**What this task involves:**
Working from the entries below, give again each line from the first through the one containing "with_reducible apply Stays.hearMember", exactly and with nothing else.

**Records supplied:**
theorem Stays.statusOp {z s} (h : Stays z s) : Stays z (State.statusOp s) := by
  unfold State.statusOp
  repeat' first
    | with_reducible assumption
    | with_reducible apply Stays.control
    | (extract_lets +onlyGivenNames t; refine Stays.cut (t := t) ?_ (fun _ => ?_); (on_goal 1 => dsimp -zeta only [t]); (on_goal 2 => clear_value t))
    | (extract_lets +onlyGivenNames t; clear_value t)
    | split
    | intro _

theorem Stays.statusIn {z s a1} (h : Stays z s) : Stays z (State.statusIn s a1) := by
  unfold State.statusIn
  repeat' first
    | with_reducible assumption
    | with_reducible exact Stays.lit (by with_reducible assumption)
    | with_reducible apply Stays.raiseRing
    | with_reducible apply Stays.setRing
    | with_reducible apply Stays.judgeCandidate
    | with_reducible apply Stays.setNode
    | with_reducible apply Stays.setBit
    | with_reducible apply Stays.showNode
    | with_reducible apply Stays.hearMember
    | (extract_lets +onlyGivenNames t; refine Stays.cut (t := t) ?_ (fun _ => ?_); (on_goal 1 => dsimp -zeta only [t]); (on_goal 2 => clear_value t))
    | (extract_lets +onlyGivenNames t; clear_value t)
    | split
    | intro _
    | fail_if_no_progress (with_reducible apply Stays.lit)

theorem Stays.unwrapNow {z s} (h : Stays z s) : Stays z (State.unwrapNow s) := by
  unfold State.unwrapNow
  repeat' first
    | with_reducible assumption
    | with_reducible exact Stays.lit (by with_reducible assumption)
    | with_reducible apply Stays.setBit
    | with_reducible apply Stays.raiseRing
    | (extract_lets +onlyGivenNames t; refine Stays.cut (t := t) ?_ (fun _ => ?_); (on_goal 1 => dsimp -zeta only [t]); (on_goal 2 => clear_value t))
    | (extract_lets +onlyGivenNames t; clear_value t)
    | split
    | fail_if_no_progress (with_reducible apply Stays.lit)

theorem Stays.beaconOp {z s} (h : Stays z s) : Stays z (State.beaconOp s) := by
  unfold State.beaconOp
  repeat' first
    | with_reducible assumption
    | with_reducible exact Stays.lit (by with_reducible assumption)
    | with_reducible apply Stays.frameOut
    | with_reducible apply Stays.unwrapNow
    | (extract_lets +onlyGivenNames t; refine Stays.cut (t := t) ?_ (fun _ => ?_); (on_goal 1 => dsimp -zeta only [t]); (on_goal 2 => clear_value t))
    | (extract_lets +onlyGivenNames t; clear_value t)
    | split
    | fail_if_no_progress (with_reducible apply Stays.lit)

theorem Stays.steer {z s a1 a2} (h : Stays z s) : Stays z (State.steer s a1 a2) := by
  unfold State.steer
  try dsimp only
  repeat' first
    | with_reducible assumption
    | with_reducible exact Stays.lit (by with_reducible assumption)
    | with_reducible apply Stays.wr
    | with_reducible apply Stays.holdRing
    | with_reducible apply Stays.raiseRing
    | with_reducible apply Stays.setBit
    | with_reducible refine Stays.ite ?_ ?_
    | split
    | intro _
    | fail_if_no_progress (with_reducible apply Stays.lit)
    | (extract_lets +onlyGivenNames t; refine Stays.cut (t := t) ?_ (fun _ => ?_); (on_goal 1 => dsimp -zeta only [t]); (on_goal 2 => clear_value t))
    | (extract_lets +onlyGivenNames t; clear_value t)

theorem Stays.takeMissing {z s a1} (h : Stays z s) : Stays z (State.takeMissing s a1) := by
  unfold State.takeMissing
  repeat' first
    | with_reducible assumption
    | with_reducible apply Stays.wr
    | with_reducible apply Stays.raiseRing
    | (extract_lets +onlyGivenNames t; refine Stays.cut (t := t) ?_ (fun _ => ?_); (on_goal 1 => dsimp -zeta only [t]); (on_goal 2 => clear_value t))
    | (extract_lets +onlyGivenNames t; clear_value t)
    | split

theorem Stays.beaconWrapped {z s a1} (h : Stays z s) : Stays z (State.beaconWrapped s a1) := by
  unfold State.beaconWrapped
  repeat' first
    | with_reducible assumption
    | with_reducible apply Stays.setBit
    | with_reducible exact Stays.lit (by with_reducible assumption)
    | split
    | fail_if_no_progress (with_reducible apply Stays.lit)

theorem Stays.beaconKeeper {z s a1} (h : Stays z s) : Stays z (State.beaconKeeper s a1) := by
  unfold State.beaconKeeper
  repeat' first
    | with_reducible assumption
    | with_reducible exact Stays.lit (by with_reducible assumption)
    | with_reducible apply Stays.setBit
    | with_reducible apply Stays.takeMissing
    | with_reducible apply Stays.keeperKnown
    | with_reducible apply Stays.beaconWrapped
    | with_reducible apply Stays.wr
    | (extract_lets +onlyGivenNames t; refine Stays.cut (t := t) ?_ (fun _ => ?_); (on_goal 1 => dsimp -zeta only [t]); (on_goal 2 => clear_value t))
    | (extract_lets +onlyGivenNames t; clear_value t)
    | intro _
    | fail_if_no_progress (with_reducible apply Stays.lit)

theorem Stays.otherGroup {z s} (h : Stays z s) : Stays z (State.otherGroup s) := by
  unfold State.otherGroup
  repeat' first
    | with_reducible assumption
    | with_reducible exact Stays.lit (by with_reducible assumption)
    | with_reducible apply Stays.setRing
    | (extract_lets +onlyGivenNames t; refine Stays.cut (t := t) ?_ (fun _ => ?_); (on_goal 1 => dsimp -zeta only [t]); (on_goal 2 => clear_value t))
    | (extract_lets +onlyGivenNames t; clear_value t)
    | split
    | fail_if_no_progress (with_reducible apply Stays.lit)

theorem Stays.beaconIn {z s a1 a2 a3} (h : Stays z s) : Stays z (State.beaconIn s a1 a2 a3) := by
  unfold State.beaconIn
  repeat' first
    | with_reducible assumption
    | with_reducible apply Stays.otherGroup
    | with_reducible apply Stays.raiseRing
    | with_reducible apply Stays.setRing
    | with_reducible apply Stays.beaconKeeper
    | with_reducible apply Stays.steer
    | with_reducible apply Stays.showNode
    | with_reducible apply Stays.unwrapNow
    | with_reducible apply Stays.checkKeeper
    | (extract_lets +onlyGivenNames t; refine Stays.cut (t := t) ?_ (fun _ => ?_); (on_goal 1 => dsimp -zeta only [t]); (on_goal 2 => clear_value t))
    | (extract_lets +onlyGivenNames t; clear_value t)
    | split

theorem Stays.forward {z s a1 a2 a3 a4} (h : Stays z s) : Stays z (State.forward s a1 a2 a3 a4) := by
  unfold State.forward
  repeat' first
    | with_reducible assumption
    | with_reducible exact Stays.lit (by with_reducible assumption)
    | with_reducible apply Stays.frameOut
    | (extract_lets +onlyGivenNames t; refine Stays.cut (t := t) ?_ (fun _ => ?_); (on_goal 1 => dsimp -zeta only [t]); (on_goal 2 => clear_value t))
    | (extract_lets +onlyGivenNames t; clear_value t)
    | split
    | fail_if_no_progress (with_reducible apply Stays.lit)

theorem Stays.consume {z s a1 a2 a3} (h : Stays z s) : Stays z (State.consume s a1 a2 a3) := by
  unfold State.consume
  repeat' first
    | with_reducible assumption
    | with_reducible exact Stays.lit (by with_reducible assumption)
    | (extract_lets +onlyGivenNames t; refine Stays.cut (t := t) ?_ (fun _ => ?_); (on_goal 1 => dsimp -zeta only [t]); (on_goal 2 => clear_value t))
    | (extract_lets +onlyGivenNames t; clear_value t)
    | split
    | fail_if_no_progress (with_reducible apply Stays.lit)

theorem Stays.route {z s a1 a2 a3} (h : Stays z s) : Stays z (State.route s a1 a2 a3) := by
  unfold State.route
  repeat' first
    | with_reducible assumption
    | with_reducible apply Stays.consume
    | with_reducible apply Stays.forward
    | (extract_lets +onlyGivenNames t; refine Stays.cut (t := t) ?_ (fun _ => ?_); (on_goal 1 => dsimp -zeta only [t]); (on_goal 2 => clear_value t))
    | (extract_lets +onlyGivenNames t; clear_value t)
    | split

theorem Stays.frameIn {z s a1 a2 a3 a4} (h : Stays z s) : Stays z (State.frameIn s a1 a2 a3 a4) := by
  unfold State.frameIn
  repeat' first
    | with_reducible assumption
    | with_reducible apply Stays.bump
    | with_reducible apply Stays.route
    | (extract_lets +onlyGivenNames t; refine Stays.cut (t := t) ?_ (fun _ => ?_); (on_goal 1 => dsimp -zeta only [t]); (on_goal 2 => clear_value t))
    | (extract_lets +onlyGivenNames t; clear_value t)
    | split

theorem Stays.takeFrame {z s w x t} (h : Stays z s) (e : State.takeFrame s w = some (x, t)) : Stays z t := by
  unfold State.takeFrame at e
  split at e
  · split at e
    · cases e; with_reducible exact Stays.lit h
    · cases e
  · cases e

theorem Stays.delayReqOp {z s} (h : Stays z s) : Stays z (State.delayReqOp s) := by
  unfold State.delayReqOp
  repeat' first
    | with_reducible assumption
    | with_reducible exact Stays.lit (by with_reducible assumption)
    | with_reducible apply Stays.frameOut
    | with_reducible apply Stays.setBit
    | with_reducible apply Stays.sendOwn
    | (extract_lets +onlyGivenNames t; refine Stays.cut (t := t) ?_ (fun _ => ?_); (on_goal 1 => dsimp -zeta only [t]); (on_goal 2 => clear_value t))
    | (extract_lets +onlyGivenNames t; clear_value t)
    | split
    | fail_if_no_progress (with_reducible apply Stays.lit)

theorem Stays.delayReqIn {z s a1} (h : Stays z s) : Stays z (State.delayReqIn s a1) := by
  unfold State.delayReqIn
  repeat' first
    | with_reducible assumption
    | with_reducible apply Stays.frameOut
    | with_reducible apply Stays.sendOwn

theorem Stays.delayRespIn {z s a1} (h : Stays z s) : Stays z (State.delayRespIn s a1) := by
  unfold State.delayRespIn
  repeat' first
    | with_reducible assumption
    | with_reducible exact Stays.lit (by with_reducible assumption)
    | with_reducible apply Stays.setBit
    | (extract_lets +onlyGivenNames t; refine Stays.cut (t := t) ?_ (fun _ => ?_); (on_goal 1 => dsimp -zeta only [t]); (on_goal 2 => clear_value t))
    | (extract_lets +onlyGivenNames t; clear_value t)
    | split
    | intro _
    | fail_if_no_progress (with_reducible apply Stays.lit)

theorem Stays.noteBreak {z s a1} (h : Stays z s) : Stays z (State.noteBreak s a1) := by
  unfold State.noteBreak
  repeat' first
    | with_reducible assumption
    | with_reducible exact Stays.lit (by with_reducible assumption)
    | with_reducible apply Stays.setBit
    | with_reducible apply Stays.raiseRing
    | (extract_lets +onlyGivenNames t; refine Stays.cut (t := t) ?_ (fun _ => ?_); (on_goal 1 => dsimp -zeta only [t]); (on_goal 2 => clear_value t))
    | (extract_lets +onlyGivenNames t; clear_value t)
    | split
    | intro _
    | fail_if_no_progress (with_reducible apply Stays.lit)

**Solution for this problem:**
theorem Stays.statusOp {z s} (h : Stays z s) : Stays z (State.statusOp s) := by
  unfold State.statusOp
  repeat' first
    | with_reducible assumption
    | with_reducible apply Stays.control
    | (extract_lets +onlyGivenNames t; refine Stays.cut (t := t) ?_ (fun _ => ?_); (on_goal 1 => dsimp -zeta only [t]); (on_goal 2 => clear_value t))
    | (extract_lets +onlyGivenNames t; clear_value t)
    | split
    | intro _

theorem Stays.statusIn {z s a1} (h : Stays z s) : Stays z (State.statusIn s a1) := by
  unfold State.statusIn
  repeat' first
    | with_reducible assumption
    | with_reducible exact Stays.lit (by with_reducible assumption)
    | with_reducible apply Stays.raiseRing
    | with_reducible apply Stays.setRing
    | with_reducible apply Stays.judgeCandidate
    | with_reducible apply Stays.setNode
    | with_reducible apply Stays.setBit
    | with_reducible apply Stays.showNode
    | with_reducible apply Stays.hearMember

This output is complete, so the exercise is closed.